The Labor Department's last detailed survey of consumer spending, in 2005,
showed that Americans spent about 12.8 percent of their income on food -- a bit
more than 7 percent at home, and 5.7 percent away from home.
These percentages suggest that higher food prices won't break the bank for
most.
In broad terms, the economy isn't terrible. Unemployment, nationally and in
South Florida, is near record lows, and the second quarter posted a strong 3.4
percent growth rate.
But for families below the median family income, about $56,000 nationally,
$45,200 in Miami-Dade and $58,400 in Broward, the food price increases hurt -particularly piled on top of large increases in homeowners' insurance and, for
some, property taxes.
Luna Cerruya, 49, of Coconut Creek, who recently took a part-time job as a
home healthcare aide to keep up, reports that once-a-year guests from her native
Brazil have remarked how much prices have gone up here.
Cerruya saves by opting for the cheapest brand.
''It's a nightmare,'' she said, shopping in the dairy aisle of her local Publix.
``People are telling me to move north.''
At the Al-Mara farm in Midland, Va., Jeff and Patty Leonard's 600 cows produce
19,000 pounds of milk a day. They plant about 1,000 acres of corn, so they don't
face all of the rising feed costs like some farmers. But they empathize with
consumers: The cost of nitrogen fertilizers and diesel fuel have all gone up
sharply, raising production costs by nearly 30 percent.

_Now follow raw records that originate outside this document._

-- ==== Sys2Proof/Machine/Vector.lean ====
section
/-! DEFINITION. The vector instructions that compute: floating, integer, SFU, conversions, movement, reduction, scan and
masks (05 R114 to R136). -/

namespace Sys2Proof.Machine

/-! Element loops (R114, 01 R26) -/

/-- The rounding an instruction resolves to: a fixed mode, or stochastic (01 R25). -/
inductive Round where
  | fixed (m : Mode)
  | stochastic
  deriving DecidableEq, Repr

/-- A code of R25 below 5. -/
def modeOf (code : Nat) : Mode :=
  match code with
  | 1 => .rtz | 2 => .rup | 3 => .rdn | 4 => .rna | _ => .rne

/-- The round field with cr.fmode; DYN holding SR rounds under RNE where the destination is no narrow type (R25). -/
def resolveRound (t : Thread) (code : BitVec 3) (narrow : Bool) : Round :=
  let c := if code = 6 then t.fmode else code
  if c = 5 then (if narrow then .stochastic else .fixed .rne) else .fixed (modeOf c.toNat)

/-- One step of a generator (R26). -/
def genStep (s : BitVec 32) : BitVec 32 :=
  let s := s ^^^ (s <<< 13)
  let s := s ^^^ (s >>> 17)
  s ^^^ (s <<< 5)

/-- What an element loop has gathered: the elements, the bits written, the flags, the generators. -/
structure Lanes where
  value : Nat := 0
  mask : Nat := 0
  flags : BitVec 7 := 0
  gen : Vector (BitVec 32) 8
  deriving DecidableEq, Repr

/-- The mode for an element whose lowest bit stands in a lane; a stochastic one draws and advances the lane's generator. -/
def Lanes.draw (l : Lanes) (r : Round) (lane : Nat) : Mode × Vector (BitVec 32) 8 :=
  match r with
  | .fixed m => (m, l.gen)
  | .stochastic =>
    let g := genStep (l.gen[lane]?.getD 0)
    (.sr (g.extractLsb' 8 24), l.gen.setIfInBounds lane g)

/-- The active elements among n of width w, in ascending order. -/
def elements (n w : Nat) (active : Nat → Bool) (r : Round) (gen : Vector (BitVec 32) 8) (f : Nat → Mode → Nat × Flags) : Lanes :=
  (List.range n).foldl (fun l i =>
    if active i then
      let (m, gen) := l.draw r (i * w % 256 / 32)
      let (v, fl) := f i m
      { value := l.value + (v % 2 ^ w) * 2 ^ (i * w), mask := l.mask + (2 ^ w - 1) * 2 ^ (i * w)
        flags := l.flags ||| fl.toBits, gen := gen }
    else l) { gen := gen }

/-- An element is active when the mask bit of the lowest byte it occupies is set (02 R44). -/
def maskActive (k : BitVec 32) (w i : Nat) : Bool := k.getLsbD (i * w / 8)

/-- The tag that a load expects and a store writes for an element type (R138). -/
def tagOfEt (et : BitVec 4) : BitVec 6 :=
  match et.toNat with
  | 0 => 0x01 | 1 => 0x03 | 2 => 0x04 | 3 => 0x05 | 4 => 0x02 | 8 => 0x06 | 9 => 0x07 | 10 => 0x08
  | 11 => 0x09 | 12 => 0x0A | 13 => 0x0B | 14 => 0x0F | _ => 0

/-- The narrow types of R25. -/
def narrowType (et : BitVec 4) : Bool := 9 ≤ et.toNat && et.toNat ≤ 13

/-! Element-wise instructions -/

/-- The options of a 64-bit vector instruction by its operands. -/
def vopts (i : Instr) (f : VForm) (b : OpCode) (long : Bool) (vregs : List Nat) : Opts :=
  { opts64 f.w i with
    long := long || slowSource f.a || slowSource b, commits := commitsBy f.d f.a b, vregs := vregs }

/-- The vector registers that a v destination code names. -/
def vDest (code : OpCode) : List Nat := if isKind .v code then [vNum code] else []

/-- How an element-wise instruction works. -/
structure Elementwise where
  /-- a b d and the mode, to the result -/
  elem : Nat → Nat → Nat → Mode → Nat × Flags
  /-- d is read as well, and is a v code (02 R42) -/
  three : Bool := false
  unary : Bool := false
  /-- the result rounds under the round field -/
  rounds : Bool := false
  /-- the destination is FP32, whatever the etype -/
  wide : Bool := false
  latency : Option Nat := none
  /-- the width of the elements computed, where the etype names only the sources -/
  width : Option Nat := none
  /-- the source's width and tag, where they are not the etype's -/
  source : Option (Nat × BitVec 6) := none

/-- An element-wise instruction (R114). -/
def elementwise (i : VForm → Instr) (f : VForm) (p : Elementwise) (s : State) : Result :=
  let b := if p.unary then 424 else f.b
  let kb := if p.unary then 0 else f.kb
  let o := vopts (i f) f b p.latency.isSome (vDest f.d)
  issue o
    (do
      needOperand o (if p.three then [.v] else dstKinds) f.d 0
      needOperand o srcKinds f.a f.ka
      needOperand o srcKinds b kb)
    (fun pc => do
      let w := p.width.getD (etBits f.et)
      let (sw, tag) := p.source.getD (etBits f.et, tagOfEt f.et)
      let (va, vb, lat) ← readOperands pc sw tag f.d f.a f.ka b kb
      let t ← getT
      let vd := if isKind .v f.d then (t.getV (vNum f.d)).toNat else 0
      let r := if p.rounds then resolveRound t f.round (narrowType f.et && !p.wide) else .fixed .rne
      let l := elements (256 / w) w (maskActive (t.getK f.mask) w) r t.gen fun i m =>
        p.elem (elem va.toNat w i) (elem vb.toNat w i) (elem vd w i) m
      modT fun t => { t with gen := l.gen }
      putVector pc f.d (if p.latency.isSome then p.latency else lat) (BitVec.ofNat 256 l.value) (BitVec.ofNat 256 l.mask)
        f.z (tagOfEt f.et) l.flags) s

/-! Floating-point (R118, R119) -/

/-- An exact value with its flags, rounded once. -/
def rounded (F : Fmt) (m : Mode) (x : Num × Flags) : Nat × Flags :=
  let (r, g) := roundTo F m x.1
  (r, x.2.or g)

/-- A mode that rounds toward minus infinity gives exact zero sums a minus sign (log 12). -/
def isDown (m : Mode) : Bool := m = .rdn

def fAdd (F : Fmt) (a b : Nat) (m : Mode) : Nat × Flags := rounded F m (addNum (isDown m) (.ofBits F a) (.ofBits F b))
def fSub (F : Fmt) (a b : Nat) (m : Mode) : Nat × Flags := rounded F m (addNum (isDown m) (.ofBits F a) (Num.ofBits F b).neg)
def fMul (F : Fmt) (a b : Nat) (m : Mode) : Nat × Flags := rounded F m (mulNum (.ofBits F a) (.ofBits F b))
def fDiv (F : Fmt) (a b : Nat) (m : Mode) : Nat × Flags := rounded F m (divNum (.ofBits F a) (.ofBits F b))
/-- a × b + d, the product or d negated. -/
def fFma (F : Fmt) (negP negD : Bool) (a b d : Nat) (m : Mode) : Nat × Flags :=
  let a' := if negP then (Num.ofBits F a).neg else .ofBits F a
  let d' := if negD then (Num.ofBits F d).neg else .ofBits F d
  rounded F m (fmaNum (isDown m) a' (.ofBits F b) d')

''That's how your farmer feels when we're trying to buy soybean meal, food for
our cows and trying to maintain our equipment,'' said Patty Leonard. ``I can
understand exactly what the shopper is going through.''
PRODUCTION COSTS
Milk prices aren't set on the farm. That's done by marketing cooperatives, which
this year have been successful in passing on higher production costs after
several dismal years of prices.
''It's pretty much a realignment of the actual value of milk in today's dollar,'' Patty
Leonard said. ``Milk has been cheap for a long, long time.''
Globalization also explains higher milk prices. Australia, a leading milk exporter,
is struggling through a drought, and European governments are pulling back
dairy subsidies. So U.S. farmers, aided by a weak dollar, are stepping in to meet
growing demand for milk products in China and India. That has limited the supply
at home and abroad, driving up prices.
''U.S. per capita dairy consumption is the highest it's been since 1987,'' said
Chris Galen, vice president of the National Milk Producers Federation.
``Americans are eating more cheese than ever.''
To make more milk to make cheese, or to raise more chickens that lay more
eggs, farmers need feed corn and other products. But corn prices have soared
over the past year as Congress pushes ethanol, a renewable fuel made from
corn. Fields that previously grew soybeans are now yielding corn, and that has
driven up the price of soybeans.
Iowa State University's Center for Agricultural and Rural Development
shocked the farm sector earlier this summer with a report that corn farmers are
expected to lock in prices of $4 a bushel through 2010, about double what corn
fetched two years ago.
''You will probably be seeing these prices rise for quite a long time and
stabilizing, maybe, but not going back to the $2-a-bushel corn,'' said Jacinto
Feitosa, co-director of the center in Ames, Iowa.
Kevin Hall is a reporter in the McClatchy Washington Bureau.